Provided material Start Marker

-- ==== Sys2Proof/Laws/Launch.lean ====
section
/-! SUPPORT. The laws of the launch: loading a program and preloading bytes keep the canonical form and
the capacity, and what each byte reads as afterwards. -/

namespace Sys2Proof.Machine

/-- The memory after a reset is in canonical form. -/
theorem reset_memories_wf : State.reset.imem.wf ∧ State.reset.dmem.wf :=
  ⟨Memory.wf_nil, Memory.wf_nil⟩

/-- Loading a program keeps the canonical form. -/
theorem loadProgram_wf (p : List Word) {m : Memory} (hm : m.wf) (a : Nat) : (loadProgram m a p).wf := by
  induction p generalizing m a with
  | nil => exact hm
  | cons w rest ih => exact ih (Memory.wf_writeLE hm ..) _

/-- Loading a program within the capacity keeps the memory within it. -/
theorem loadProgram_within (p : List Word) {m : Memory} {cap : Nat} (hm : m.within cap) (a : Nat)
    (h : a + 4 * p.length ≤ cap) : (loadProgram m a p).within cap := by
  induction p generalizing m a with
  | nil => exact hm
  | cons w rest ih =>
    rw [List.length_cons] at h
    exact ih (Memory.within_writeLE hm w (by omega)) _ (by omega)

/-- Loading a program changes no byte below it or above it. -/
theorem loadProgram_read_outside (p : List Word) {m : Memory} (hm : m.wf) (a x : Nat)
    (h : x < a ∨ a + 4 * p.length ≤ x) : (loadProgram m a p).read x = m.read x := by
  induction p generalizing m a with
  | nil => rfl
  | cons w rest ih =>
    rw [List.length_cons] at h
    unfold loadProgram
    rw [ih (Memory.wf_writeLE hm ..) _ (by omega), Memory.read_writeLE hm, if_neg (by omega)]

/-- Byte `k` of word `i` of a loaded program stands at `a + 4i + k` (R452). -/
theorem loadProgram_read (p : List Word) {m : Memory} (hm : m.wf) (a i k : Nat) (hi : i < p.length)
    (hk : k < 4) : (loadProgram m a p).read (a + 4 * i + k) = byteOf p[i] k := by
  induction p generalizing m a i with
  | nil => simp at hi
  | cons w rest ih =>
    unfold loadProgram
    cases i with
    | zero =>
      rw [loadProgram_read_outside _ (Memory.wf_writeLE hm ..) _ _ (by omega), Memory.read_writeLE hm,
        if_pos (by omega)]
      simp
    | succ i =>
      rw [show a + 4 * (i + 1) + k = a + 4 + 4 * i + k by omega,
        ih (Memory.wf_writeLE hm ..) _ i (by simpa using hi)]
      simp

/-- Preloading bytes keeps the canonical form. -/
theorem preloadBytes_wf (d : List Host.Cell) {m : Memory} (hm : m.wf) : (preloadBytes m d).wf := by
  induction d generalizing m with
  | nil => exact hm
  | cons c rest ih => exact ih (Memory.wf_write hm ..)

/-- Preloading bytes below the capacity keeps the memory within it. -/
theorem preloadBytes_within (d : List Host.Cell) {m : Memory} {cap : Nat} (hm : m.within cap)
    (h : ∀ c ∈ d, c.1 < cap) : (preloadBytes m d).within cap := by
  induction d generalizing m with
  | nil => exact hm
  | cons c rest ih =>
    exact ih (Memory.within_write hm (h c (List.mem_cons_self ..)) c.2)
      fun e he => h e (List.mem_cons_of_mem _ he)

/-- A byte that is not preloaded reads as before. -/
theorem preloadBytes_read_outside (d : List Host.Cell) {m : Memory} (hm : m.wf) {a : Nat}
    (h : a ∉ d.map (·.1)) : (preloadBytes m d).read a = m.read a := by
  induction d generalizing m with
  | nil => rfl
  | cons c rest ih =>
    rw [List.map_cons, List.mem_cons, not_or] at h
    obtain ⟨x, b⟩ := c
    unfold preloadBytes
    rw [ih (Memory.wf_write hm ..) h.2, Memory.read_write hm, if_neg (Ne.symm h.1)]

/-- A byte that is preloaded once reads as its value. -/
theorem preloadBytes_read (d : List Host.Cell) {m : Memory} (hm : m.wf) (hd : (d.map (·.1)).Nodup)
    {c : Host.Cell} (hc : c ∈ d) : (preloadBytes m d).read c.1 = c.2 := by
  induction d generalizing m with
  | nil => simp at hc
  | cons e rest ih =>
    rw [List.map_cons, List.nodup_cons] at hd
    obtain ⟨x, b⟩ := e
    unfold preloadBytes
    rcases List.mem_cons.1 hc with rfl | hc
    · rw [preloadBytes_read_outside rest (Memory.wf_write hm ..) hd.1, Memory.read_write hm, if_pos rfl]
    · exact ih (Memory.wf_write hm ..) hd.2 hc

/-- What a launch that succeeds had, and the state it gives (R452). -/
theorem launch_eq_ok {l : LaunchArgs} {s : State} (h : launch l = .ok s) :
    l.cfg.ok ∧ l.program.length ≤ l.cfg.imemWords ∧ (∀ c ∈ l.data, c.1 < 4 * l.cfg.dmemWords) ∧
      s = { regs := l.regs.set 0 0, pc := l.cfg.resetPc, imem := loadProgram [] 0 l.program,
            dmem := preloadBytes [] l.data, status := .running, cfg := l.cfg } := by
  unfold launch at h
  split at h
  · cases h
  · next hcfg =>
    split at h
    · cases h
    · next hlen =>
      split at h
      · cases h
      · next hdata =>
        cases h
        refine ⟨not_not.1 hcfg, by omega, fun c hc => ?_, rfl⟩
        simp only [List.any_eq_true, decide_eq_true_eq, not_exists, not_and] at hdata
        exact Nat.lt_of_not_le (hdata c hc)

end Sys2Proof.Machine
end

Provided material End Marker

# Work to be completed:
Please copy out every line shown above, exactly.

# Exercise answer:
-- ==== Sys2Proof/Laws/Launch.lean ====
section
/-! SUPPORT. The laws of the launch: loading a program and preloading bytes keep the canonical form and
the capacity, and what each byte reads as afterwards. -/

namespace Sys2Proof.Machine

/-- The memory after a reset is in canonical form. -/
theorem reset_memories_wf : State.reset.imem.wf ∧ State.reset.dmem.wf :=
  ⟨Memory.wf_nil, Memory.wf_nil⟩

/-- Loading a program keeps the canonical form. -/
theorem loadProgram_wf (p : List Word) {m : Memory} (hm : m.wf) (a : Nat) : (loadProgram m a p).wf := by
  induction p generalizing m a with
  | nil => exact hm
  | cons w rest ih => exact ih (Memory.wf_writeLE hm ..) _

/-- Loading a program within the capacity keeps the memory within it. -/
theorem loadProgram_within (p : List Word) {m : Memory} {cap : Nat} (hm : m.within cap) (a : Nat)
    (h : a + 4 * p.length ≤ cap) : (loadProgram m a p).within cap := by
  induction p generalizing m a with
  | nil => exact hm
  | cons w rest ih =>
    rw [List.length_cons] at h
    exact ih (Memory.within_writeLE hm w (by omega)) _ (by omega)

/-- Loading a program changes no byte below it or above it. -/
theorem loadProgram_read_outside (p : List Word) {m : Memory} (hm : m.wf) (a x : Nat)
    (h : x < a ∨ a + 4 * p.length ≤ x) : (loadProgram m a p).read x = m.read x := by
  induction p generalizing m a with
  | nil => rfl
  | cons w rest ih =>
    rw [List.length_cons] at h
    unfold loadProgram
    rw [ih (Memory.wf_writeLE hm ..) _ (by omega), Memory.read_writeLE hm, if_neg (by omega)]

/-- Byte `k` of word `i` of a loaded program stands at `a + 4i + k` (R452). -/
theorem loadProgram_read (p : List Word) {m : Memory} (hm : m.wf) (a i k : Nat) (hi : i < p.length)
    (hk : k < 4) : (loadProgram m a p).read (a + 4 * i + k) = byteOf p[i] k := by
  induction p generalizing m a i with
  | nil => simp at hi
  | cons w rest ih =>
    unfold loadProgram
    cases i with
    | zero =>
      rw [loadProgram_read_outside _ (Memory.wf_writeLE hm ..) _ _ (by omega), Memory.read_writeLE hm,
        if_pos (by omega)]
      simp
    | succ i =>
      rw [show a + 4 * (i + 1) + k = a + 4 + 4 * i + k by omega,
        ih (Memory.wf_writeLE hm ..) _ i (by simpa using hi)]
      simp

/-- Preloading bytes keeps the canonical form. -/
theorem preloadBytes_wf (d : List Host.Cell) {m : Memory} (hm : m.wf) : (preloadBytes m d).wf := by
  induction d generalizing m with
  | nil => exact hm
  | cons c rest ih => exact ih (Memory.wf_write hm ..)

/-- Preloading bytes below the capacity keeps the memory within it. -/
theorem preloadBytes_within (d : List Host.Cell) {m : Memory} {cap : Nat} (hm : m.within cap)
    (h : ∀ c ∈ d, c.1 < cap) : (preloadBytes m d).within cap := by
  induction d generalizing m with
  | nil => exact hm
  | cons c rest ih =>
    exact ih (Memory.within_write hm (h c (List.mem_cons_self ..)) c.2)
      fun e he => h e (List.mem_cons_of_mem _ he)

/-- A byte that is not preloaded reads as before. -/
theorem preloadBytes_read_outside (d : List Host.Cell) {m : Memory} (hm : m.wf) {a : Nat}
    (h : a ∉ d.map (·.1)) : (preloadBytes m d).read a = m.read a := by
  induction d generalizing m with
  | nil => rfl
  | cons c rest ih =>
    rw [List.map_cons, List.mem_cons, not_or] at h
    obtain ⟨x, b⟩ := c
    unfold preloadBytes
    rw [ih (Memory.wf_write hm ..) h.2, Memory.read_write hm, if_neg (Ne.symm h.1)]

/-- A byte that is preloaded once reads as its value. -/
theorem preloadBytes_read (d : List Host.Cell) {m : Memory} (hm : m.wf) (hd : (d.map (·.1)).Nodup)
    {c : Host.Cell} (hc : c ∈ d) : (preloadBytes m d).read c.1 = c.2 := by
  induction d generalizing m with
  | nil => simp at hc
  | cons e rest ih =>
    rw [List.map_cons, List.nodup_cons] at hd
    obtain ⟨x, b⟩ := e
    unfold preloadBytes
    rcases List.mem_cons.1 hc with rfl | hc
    · rw [preloadBytes_read_outside rest (Memory.wf_write hm ..) hd.1, Memory.read_write hm, if_pos rfl]
    · exact ih (Memory.wf_write hm ..) hd.2 hc

/-- What a launch that succeeds had, and the state it gives (R452). -/
theorem launch_eq_ok {l : LaunchArgs} {s : State} (h : launch l = .ok s) :
    l.cfg.ok ∧ l.program.length ≤ l.cfg.imemWords ∧ (∀ c ∈ l.data, c.1 < 4 * l.cfg.dmemWords) ∧
      s = { regs := l.regs.set 0 0, pc := l.cfg.resetPc, imem := loadProgram [] 0 l.program,
            dmem := preloadBytes [] l.data, status := .running, cfg := l.cfg } := by
  unfold launch at h
  split at h
  · cases h
  · next hcfg =>
    split at h
    · cases h
    · next hlen =>
      split at h
      · cases h
      · next hdata =>
        cases h
        refine ⟨not_not.1 hcfg, by omega, fun c hc => ?_, rfl⟩
        simp only [List.any_eq_true, decide_eq_true_eq, not_exists, not_and] at hdata
        exact Nat.lt_of_not_le (hdata c hc)

end Sys2Proof.Machine
end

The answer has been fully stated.